NaN inputs NaN in input propagates to output (NaN out).
Invalid params Non-positive period or missing required params raise ValueError.
Empty data Empty input returns an empty result series.

Sources & References

Primary Source: quantwave-core/src/indicators/ultimate_smoother.rs (ULTIMATE_SMOOTHER_METADATA + Next + proptest). Formula source: https://github.com/lavs9/quantwave/blob/main/references/Ehlers%20Papers/implemented/UltimateSmoother.pdf (John Ehlers, "The Ultimate Smoother").

Visual: Generated 2026-05-31 IST via docs/gen_indicator_previews.py.

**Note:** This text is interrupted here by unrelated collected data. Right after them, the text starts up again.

-- ==== Sys2Proof/Laws/Memory.lean ====
section
/-! SUPPORT. The memory laws: read after write (R40, R41), canonical form, and images (R31). -/

namespace Sys2Proof.Machine

theorem Memory.read_erase (m : Memory) (a b : Nat) :
    (m.erase a).read b = if b = a then Config.unlisted else m.read b := by
  induction m with
  | nil => simp [Memory.erase, Memory.read]
  | cons c m ih =>
    obtain ⟨k, v⟩ := c
    unfold Memory.erase at ih ⊢
    by_cases hk : k = a
    · subst hk
      simp only [List.filter_cons, bne_self_eq_false, Bool.false_eq_true, if_false, ih]
      by_cases hb : b = k
      · simp [hb]
      · simp [hb, Memory.read, Ne.symm hb]
    · simp only [List.filter_cons, bne_iff_ne, ne_eq, hk, not_false_eq_true, if_true, Memory.read, ih]
      by_cases hb : k = b
      · subst hb; simp [hk]
      · simp [hb]

theorem Memory.read_insert (m : Memory) (a b : Nat) (v : Byte) (h : m.read a = Config.unlisted ∧ ∀ c ∈ m, c.1 ≠ a) :
    (m.insert a v).read b = if b = a then v else m.read b := by
  induction m with
  | nil => by_cases hb : a = b <;> simp [Memory.insert, Memory.read, hb, eq_comm]
  | cons c m ih =>
    obtain ⟨k, u⟩ := c
    have hk : k ≠ a := h.2 (k, u) (by simp)
    have hr : Memory.read m a = Config.unlisted := by simpa [Memory.read, hk] using h.1
    have ih := ih ⟨hr, fun c hc => h.2 c (by simp [hc])⟩
    unfold Memory.insert
    split
    · by_cases hb : a = b <;> simp [Memory.read, hb, eq_comm]
    · simp only [Memory.read, ih]
      by_cases hb : k = b
      · subst hb; simp [hk]
      · simp [hb]

theorem Memory.erase_ne (m : Memory) (a : Nat) : ∀ c ∈ m.erase a, c.1 ≠ a := by
  simp [Memory.erase]

/-- Reading after a write, of every memory, canonical or not (R40, R41). -/
@[simp] theorem Memory.read_write (m : Memory) (a b : Nat) (v : Byte) :
    (m.write a v).read b = if b = a then v else m.read b := by
  unfold Memory.write
  split
  · next h => simp [Memory.read_erase, h]
  · rw [Memory.read_insert _ _ _ _ ⟨by simp [Memory.read_erase], m.erase_ne a⟩, Memory.read_erase]
    by_cases hb : b = a <;> simp [hb]

/-- `MemRead` after `MemWrite` (R40, R41). -/
@[simp] theorem State.memWrite_memRead (s : State) (a b : Word) (v : Byte) :
    (s.memWrite a v).memRead b = if b = a then v else s.memRead b := by
  simp [State.memRead, BitVec.toNat_inj]

/-- `MemRead` after `Push` (R47). -/
@[simp] theorem State.push_memRead (s : State) (b : Word) (v : Byte) :
    (s.push v).memRead b = if b = stackAddr s.sp then v else s.memRead b := State.memWrite_memRead ..

/-- The canonical form in words. -/
theorem Memory.wf_iff (m : Memory) :
    m.wf = true ↔ m.Pairwise (fun c d => c.1 < d.1) ∧ ∀ c ∈ m, c.1 < 65536 ∧ c.2 ≠ Config.unlisted := by
  simp [Memory.wf]

theorem Memory.wf_erase {m : Memory} (h : m.wf = true) (a : Nat) : (m.erase a).wf = true := by
  rw [Memory.wf_iff] at h ⊢
  exact ⟨h.1.filter _, fun c hc => h.2 c (List.mem_of_mem_filter hc)⟩

theorem Memory.mem_insert {m : Memory} {a : Nat} {v : Byte} {c : Host.Cell} :
    c ∈ m.insert a v ↔ c = (a, v) ∨ c ∈ m := by
  induction m with
  | nil => simp [Memory.insert]
  | cons d m ih =>
    obtain ⟨k, u⟩ := d
    unfold Memory.insert
    split
    · simp
    · simp only [List.mem_cons, ih]; tauto

theorem Memory.wf_insert {m : Memory} (h : m.wf = true) {a : Nat} {v : Byte} (ha : a < 65536) (hv : v ≠ Config.unlisted)
    (hn : ∀ c ∈ m, c.1 ≠ a) : (m.insert a v).wf = true := by
  rw [Memory.wf_iff] at h ⊢
  refine ⟨?_, ?_⟩
  · obtain ⟨h, -⟩ := h
    induction m with
    | nil => simp [Memory.insert]
    | cons d m ih =>
      obtain ⟨k, u⟩ := d
      rw [List.pairwise_cons] at h
      unfold Memory.insert
      split
      · next hlt =>
        refine List.pairwise_cons.2 ⟨?_, List.pairwise_cons.2 h⟩
        rintro c hc
        rcases List.mem_cons.1 hc with rfl | hc
        · exact hlt
        · exact hlt.trans (h.1 c hc)
      · next hlt =>
        refine List.pairwise_cons.2 ⟨?_, ih (fun c hc => hn c (by simp [hc])) h.2⟩
        intro c hc
        rcases Memory.mem_insert.1 hc with rfl | hc
        · have := hn (k, u) (by simp); simp at this ⊢; omega
        · exact h.1 c hc
  · intro c hc
    rcases Memory.mem_insert.1 hc with rfl | hc
    · exact ⟨ha, hv⟩
    · exact h.2 c hc

/-- Every write keeps the canonical form. -/
theorem Memory.wf_write {m : Memory} (h : m.wf = true) {a : Nat} (ha : a < 65536) (v : Byte) : (m.write a v).wf = true := by
  unfold Memory.write
  split
  · exact Memory.wf_erase h a
  · next hv => exact Memory.wf_insert (Memory.wf_erase h a) ha hv (m.erase_ne a)

/-- `MemWrite` keeps the canonical form. -/
theorem State.wf_memWrite {s : State} (h : s.mem.wf = true) (a : Word) (v : Byte) : (s.memWrite a v).mem.wf = true :=
  Memory.wf_write h a.isLt v

/-- `Push` keeps the canonical form. -/
theorem State.wf_push {s : State} (h : s.mem.wf = true) (v : Byte) : (s.push v).mem.wf = true := State.wf_memWrite h ..

theorem Memory.read_of_not_mem {m : Memory} {a : Nat} (h : ∀ c ∈ m, c.1 ≠ a) : m.read a = Config.unlisted := by
  induction m with
  | nil => rfl
  | cons c m ih =>
    obtain ⟨k, v⟩ := c
    have hk : k ≠ a := h (k, v) (by simp)
    simpa [Memory.read, hk] using ih fun c hc => h c (by simp [hc])

theorem Memory.read_of_mem {m : Memory} (h : m.Pairwise fun c d => c.1 < d.1) {a : Nat} {v : Byte} (hm : (a, v) ∈ m) :
    m.read a = v := by
  induction m with
  | nil => simp at hm
  | cons c m ih =>
    obtain ⟨k, u⟩ := c
    rw [List.pairwise_cons] at h
    rcases List.mem_cons.1 hm with heq | hm
    · simp only [Prod.mk.injEq] at heq; simp [Memory.read, heq.1, heq.2]
    · have hlt : k ≠ a := by have := h.1 (a, v) hm; simp at this; omega
      simpa [Memory.read, hlt] using ih h.2 hm

/-- The cells of a canonical memory are the addresses that do not read as unlisted, with what they read as. -/
theorem Memory.mem_iff {m : Memory} (h : m.wf = true) (a : Nat) (v : Byte) :
    (a, v) ∈ m ↔ m.read a = v ∧ v ≠ Config.unlisted := by
  rw [Memory.wf_iff] at h
  refine ⟨fun hm => ⟨Memory.read_of_mem h.1 hm, (h.2 _ hm).2⟩, fun ⟨hr, hv⟩ => ?_⟩
  by_contra hn
  refine hv (hr ▸ Memory.read_of_not_mem fun c hc hca => hn ?_)
  obtain ⟨k, u⟩ := c
  simp only at hca; subst hca
  rwa [← hr, Memory.read_of_mem h.1 hc]

/-- Equal reads make equal canonical memories. -/
theorem Memory.ext {m n : Memory} (hm : m.wf = true) (hn : n.wf = true) (h : ∀ a, m.read a = n.read a) : m = n := by
  have hp : m.Perm n := (List.perm_ext_iff_of_nodup
    (((Memory.wf_iff m).1 hm).1.imp fun hlt heq => by simp [heq] at hlt)
    (((Memory.wf_iff n).1 hn).1.imp fun hlt heq => by simp [heq] at hlt)).2
    fun ⟨a, v⟩ => by rw [Memory.mem_iff hm, Memory.mem_iff hn, h]
  exact hp.eq_of_pairwise (fun a b _ _ hab hba => absurd hba (by omega)) ((Memory.wf_iff m).1 hm).1 ((Memory.wf_iff n).1 hn).1

theorem Memory.mem_imageBelow {n : Nat} {f : Word → Byte} {k : Nat} {v : Byte} :
    (k, v) ∈ Memory.imageBelow n f ↔ k < n ∧ f (BitVec.ofNat 16 k) = v ∧ v ≠ Config.unlisted := by
  simp only [Memory.imageBelow, List.mem_filter, List.mem_map, List.mem_range, Prod.mk.injEq, bne_iff_ne]
  exact ⟨fun ⟨⟨_, hk, rfl, h⟩, hv⟩ => ⟨hk, h, hv⟩, fun ⟨hk, h, hv⟩ => ⟨⟨k, hk, rfl, h⟩, hv⟩⟩

theorem Memory.pairwise_imageBelow (n : Nat) (f : Word → Byte) :
    (Memory.imageBelow n f).Pairwise fun c d => c.1 < d.1 :=
  List.Pairwise.filter _ (List.pairwise_map.2 List.pairwise_lt_range)

theorem Memory.wf_imageBelow {n : Nat} (hn : n ≤ 65536) (f : Word → Byte) : (Memory.imageBelow n f).wf = true := by
  rw [Memory.wf_iff]
  refine ⟨Memory.pairwise_imageBelow n f, fun ⟨k, v⟩ hc => ?_⟩
  obtain ⟨hk, -, hv⟩ := Memory.mem_imageBelow.1 hc
  exact ⟨Nat.lt_of_lt_of_le hk hn, hv⟩

theorem Memory.read_imageBelow {n : Nat} (f : Word → Byte) {a : Word} (hn : a.toNat < n) :
    (Memory.imageBelow n f).read a.toNat = f a := by
  have ha : f (BitVec.ofNat 16 a.toNat) = f a := by simp
  by_cases h : f a = Config.unlisted
  · rw [h]
    refine Memory.read_of_not_mem fun ⟨k, v⟩ hc hk => ?_
    obtain ⟨-, hf, hv⟩ := Memory.mem_imageBelow.1 hc
    simp only at hk
    exact hv (by rw [← hf, hk, ha, h])
  · exact Memory.read_of_mem (Memory.pairwise_imageBelow n f) (Memory.mem_imageBelow.2 ⟨hn, ha, h⟩)

/-- The memory of an image is canonical. -/
theorem Memory.wf_ofFn (f : Word → Byte) : (Memory.ofFn f).wf = true := by
  unfold Memory.ofFn; exact Memory.wf_imageBelow (Nat.le_refl _) f

/-- A memory built from an image reads as the image (R31). -/
theorem Memory.read_ofFn (f : Word → Byte) (a : Word) : (Memory.ofFn f).read a.toNat = f a := by
  unfold Memory.ofFn; exact Memory.read_imageBelow f a.isLt

/-- The memory of the reset state is canonical. -/
theorem State.wf_reset : State.reset.mem.wf = true := rfl

/-- Construction puts the image in memory (R31, R240). -/
theorem State.construct_mem (f : Word → Byte) (entry : Word) : (State.construct f entry).mem = Memory.ofFn f := rfl

end Sys2Proof.Machine
end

Additional Context: Ehlers, Cycle Analytics for Traders (2013) — the primary reference for the Ultimate Smoother derivation and why zero phase lag in the passband is valuable for cycle work.

Implementation Provenance: Universal Next<T> contract and batch/streaming parity in quantwave-core/src/traits.rs and the proptest inside ultimate_smoother.rs. All Python, Rust, and Polars surfaces delegate to this single mathematical truth.